### Record excerpts
-- ==== Sys2Proof/Laws/Decode.lean ====
section
/-! SUPPORT. Laws/Decode.lean: bytes and words, the lengths of instructions, and what decoding reads of its bytes. -/

namespace Sys2Proof

/-! ## Bytes and words -/

theorem wordOf_toNat (l h : Byte) : (wordOf l h).toNat = l.toNat + 256 * h.toNat := by
  simp only [wordOf, BitVec.toNat_append]
  rw [Nat.shiftLeft_eq, Nat.mul_comm, ← Nat.two_pow_add_eq_or_of_lt l.isLt]
  omega

theorem wordOf_eq (l h : Byte) : wordOf l h = BitVec.ofNat 16 (l.toNat + 256 * h.toNat) := by
  rw [← wordOf_toNat]; simp

theorem lowByte_eq (w : Word) : lowByte w = BitVec.ofNat 8 w.toNat := by
  apply BitVec.eq_of_toNat_eq; simp [lowByte]

theorem highByte_eq (w : Word) : highByte w = BitVec.ofNat 8 (w.toNat / 256) := by
  apply BitVec.eq_of_toNat_eq; simp [highByte, Nat.shiftRight_eq_div_pow]

@[simp] theorem wordOf_low_high (w : Word) : wordOf (lowByte w) (highByte w) = w := by
  apply BitVec.eq_of_toNat_eq
  rw [wordOf_toNat, lowByte_eq, highByte_eq, BitVec.toNat_ofNat, BitVec.toNat_ofNat]
  omega

@[simp] theorem lowByte_wordOf (l h : Byte) : lowByte (wordOf l h) = l := by
  apply BitVec.eq_of_toNat_eq; rw [lowByte_eq, wordOf_toNat, BitVec.toNat_ofNat]; omega

@[simp] theorem highByte_wordOf (l h : Byte) : highByte (wordOf l h) = h := by
  apply BitVec.eq_of_toNat_eq; rw [highByte_eq, wordOf_toNat, BitVec.toNat_ofNat]; omega

theorem zext16_toNat (b : Byte) : (zext16 b).toNat = b.toNat := by
  simp [zext16]; omega

theorem zext16_eq (b : Byte) : zext16 b = BitVec.ofNat 16 b.toNat := by
  apply BitVec.eq_of_toNat_eq; simp [zext16]

/-! ## Lengths -/

theorem encode_ne_nil (i : Instr) : encode i ≠ [] := by simp [encode]

theorem Mode.bytes_length_le (m : Mode) : m.bytes.length ≤ 2 := by cases m <;> simp [Mode.bytes]

theorem encode_length_pos (i : Instr) : 1 ≤ (encode i).length := by simp [encode]

theorem encode_length_le (i : Instr) : (encode i).length ≤ maxLength := by
  have := i.mode.bytes_length_le
  simp [encode, maxLength]; omega

/-- The opcode of every instruction but the decode failure is none of the 98 bytes. -/
theorem opcode_legal (i : Instr) (h : i.mnemonic ≠ .decodeFailure) : i.opcode ∉ illegalOpcodes := by
  cases i <;> first | exact absurd rfl h | (simp only [Instr.opcode]; decide +kernel)

/-- Of the instructions that are no decode failure only ISC has one of the seven bytes. -/
theorem opcode_isc (i : Instr) (h : i.mnemonic ≠ .decodeFailure) : i.opcode ∈ iscBytes → i.mnemonic = .isc := by
  cases i <;> first
    | exact absurd rfl h
    | exact fun _ => rfl
    | (simp only [Instr.opcode]; intro h; exact absurd h (by decide))

theorem decodeFailure_of_mnemonic (i : Instr) (h : i.mnemonic = .decodeFailure) : i = .decodeFailure i.opcode := by
  cases i <;> cases h; rfl

/-- A well-formed ISC is admitted. -/
theorem admits_of_wf (cfg : Config) (i : Instr) (hi : i.wf cfg = true) (h : i.mnemonic = .isc) : cfg.admitsIsc i.opcode = true := by
  cases i <;> cases h <;> exact hi

/-- A well-formed instruction's opcode is rejected exactly when it is the decode failure. -/
theorem rejects_opcode (cfg : Config) (i : Instr) (hi : i.wf cfg = true) :
    cfg.rejects i.opcode = true ↔ i.mnemonic = .decodeFailure := by
  constructor
  · intro h
    by_contra hn
    have hl := opcode_legal i hn
    have hs := opcode_isc i hn
    simp only [Config.rejects, Bool.or_eq_true, Bool.and_eq_true, List.contains_iff_mem, Bool.not_eq_true'] at h
    rcases h with h | ⟨h, h'⟩
    · exact hl h
    · simp [admits_of_wf cfg i hi (hs h)] at h'
  · intro h
    rw [decodeFailure_of_mnemonic i h] at hi
    exact hi

/-! ## The mnemonics with one form -/

theorem Instr.eq_tax (i : Instr) (h : i.mnemonic = .tax) : i = .tax := by cases i <;> cases h; rfl
theorem Instr.eq_tay (i : Instr) (h : i.mnemonic = .tay) : i = .tay := by cases i <;> cases h; rfl
theorem Instr.eq_txa (i : Instr) (h : i.mnemonic = .txa) : i = .txa := by cases i <;> cases h; rfl
theorem Instr.eq_tya (i : Instr) (h : i.mnemonic = .tya) : i = .tya := by cases i <;> cases h; rfl
theorem Instr.eq_tsx (i : Instr) (h : i.mnemonic = .tsx) : i = .tsx := by cases i <;> cases h; rfl
theorem Instr.eq_inx (i : Instr) (h : i.mnemonic = .inx) : i = .inx := by cases i <;> cases h; rfl
theorem Instr.eq_dex (i : Instr) (h : i.mnemonic = .dex) : i = .dex := by cases i <;> cases h; rfl
theorem Instr.eq_iny (i : Instr) (h : i.mnemonic = .iny) : i = .iny := by cases i <;> cases h; rfl
theorem Instr.eq_dey (i : Instr) (h : i.mnemonic = .dey) : i = .dey := by cases i <;> cases h; rfl
theorem Instr.eq_txs (i : Instr) (h : i.mnemonic = .txs) : i = .txs := by cases i <;> cases h; rfl
theorem Instr.eq_clc (i : Instr) (h : i.mnemonic = .clc) : i = .clc := by cases i <;> cases h; rfl
theorem Instr.eq_sec (i : Instr) (h : i.mnemonic = .sec) : i = .sec := by cases i <;> cases h; rfl
theorem Instr.eq_cli (i : Instr) (h : i.mnemonic = .cli) : i = .cli := by cases i <;> cases h; rfl
theorem Instr.eq_sei (i : Instr) (h : i.mnemonic = .sei) : i = .sei := by cases i <;> cases h; rfl
theorem Instr.eq_clv (i : Instr) (h : i.mnemonic = .clv) : i = .clv := by cases i <;> cases h; rfl
theorem Instr.eq_cld (i : Instr) (h : i.mnemonic = .cld) : i = .cld := by cases i <;> cases h; rfl
theorem Instr.eq_sed (i : Instr) (h : i.mnemonic = .sed) : i = .sed := by cases i <;> cases h; rfl
theorem Instr.eq_nop (i : Instr) (h : i.mnemonic = .nop) : i = .nop := by cases i <;> cases h; rfl
theorem Instr.eq_pha (i : Instr) (h : i.mnemonic = .pha) : i = .pha := by cases i <;> cases h; rfl
theorem Instr.eq_php (i : Instr) (h : i.mnemonic = .php) : i = .php := by cases i <;> cases h; rfl
theorem Instr.eq_pla (i : Instr) (h : i.mnemonic = .pla) : i = .pla := by cases i <;> cases h; rfl
theorem Instr.eq_plp (i : Instr) (h : i.mnemonic = .plp) : i = .plp := by cases i <;> cases h; rfl
theorem Instr.eq_rts (i : Instr) (h : i.mnemonic = .rts) : i = .rts := by cases i <;> cases h; rfl
theorem Instr.eq_rti (i : Instr) (h : i.mnemonic = .rti) : i = .rti := by cases i <;> cases h; rfl
theorem Instr.eq_brk (i : Instr) (h : i.mnemonic = .brk) : i = .brk := by cases i <;> cases h; rfl
theorem Instr.eq_bpl (i : Instr) (h : i.mnemonic = .bpl) : ∃ a, i = .bpl a := by cases i <;> cases h; exact ⟨_, rfl⟩
theorem Instr.eq_bmi (i : Instr) (h : i.mnemonic = .bmi) : ∃ a, i = .bmi a := by cases i <;> cases h; exact ⟨_, rfl⟩
theorem Instr.eq_bvc (i : Instr) (h : i.mnemonic = .bvc) : ∃ a, i = .bvc a := by cases i <;> cases h; exact ⟨_, rfl⟩
theorem Instr.eq_bvs (i : Instr) (h : i.mnemonic = .bvs) : ∃ a, i = .bvs a := by cases i <;> cases h; exact ⟨_, rfl⟩
theorem Instr.eq_bcc (i : Instr) (h : i.mnemonic = .bcc) : ∃ a, i = .bcc a := by cases i <;> cases h; exact ⟨_, rfl⟩
theorem Instr.eq_bcs (i : Instr) (h : i.mnemonic = .bcs) : ∃ a, i = .bcs a := by cases i <;> cases h; exact ⟨_, rfl⟩
theorem Instr.eq_bne (i : Instr) (h : i.mnemonic = .bne) : ∃ a, i = .bne a := by cases i <;> cases h; exact ⟨_, rfl⟩
theorem Instr.eq_beq (i : Instr) (h : i.mnemonic = .beq) : ∃ a, i = .beq a := by cases i <;> cases h; exact ⟨_, rfl⟩
theorem Instr.eq_jsr (i : Instr) (h : i.mnemonic = .jsr) : ∃ a, i = .jsr a := by cases i <;> cases h; exact ⟨_, rfl⟩

end Sys2Proof
end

### What to work on
In the listing above, find the line with "theorem encode_length_pos (i" and the line with "cases i <;> first |"; output exactly those lines and all lines between them.

### Task response
theorem encode_length_pos (i : Instr) : 1 ≤ (encode i).length := by simp [encode]

theorem encode_length_le (i : Instr) : (encode i).length ≤ maxLength := by
  have := i.mode.bytes_length_le
  simp [encode, maxLength]; omega

/-- The opcode of every instruction but the decode failure is none of the 98 bytes. -/
theorem opcode_legal (i : Instr) (h : i.mnemonic ≠ .decodeFailure) : i.opcode ∉ illegalOpcodes := by
  cases i <;> first | exact absurd rfl h | (simp only [Instr.opcode]; decide +kernel)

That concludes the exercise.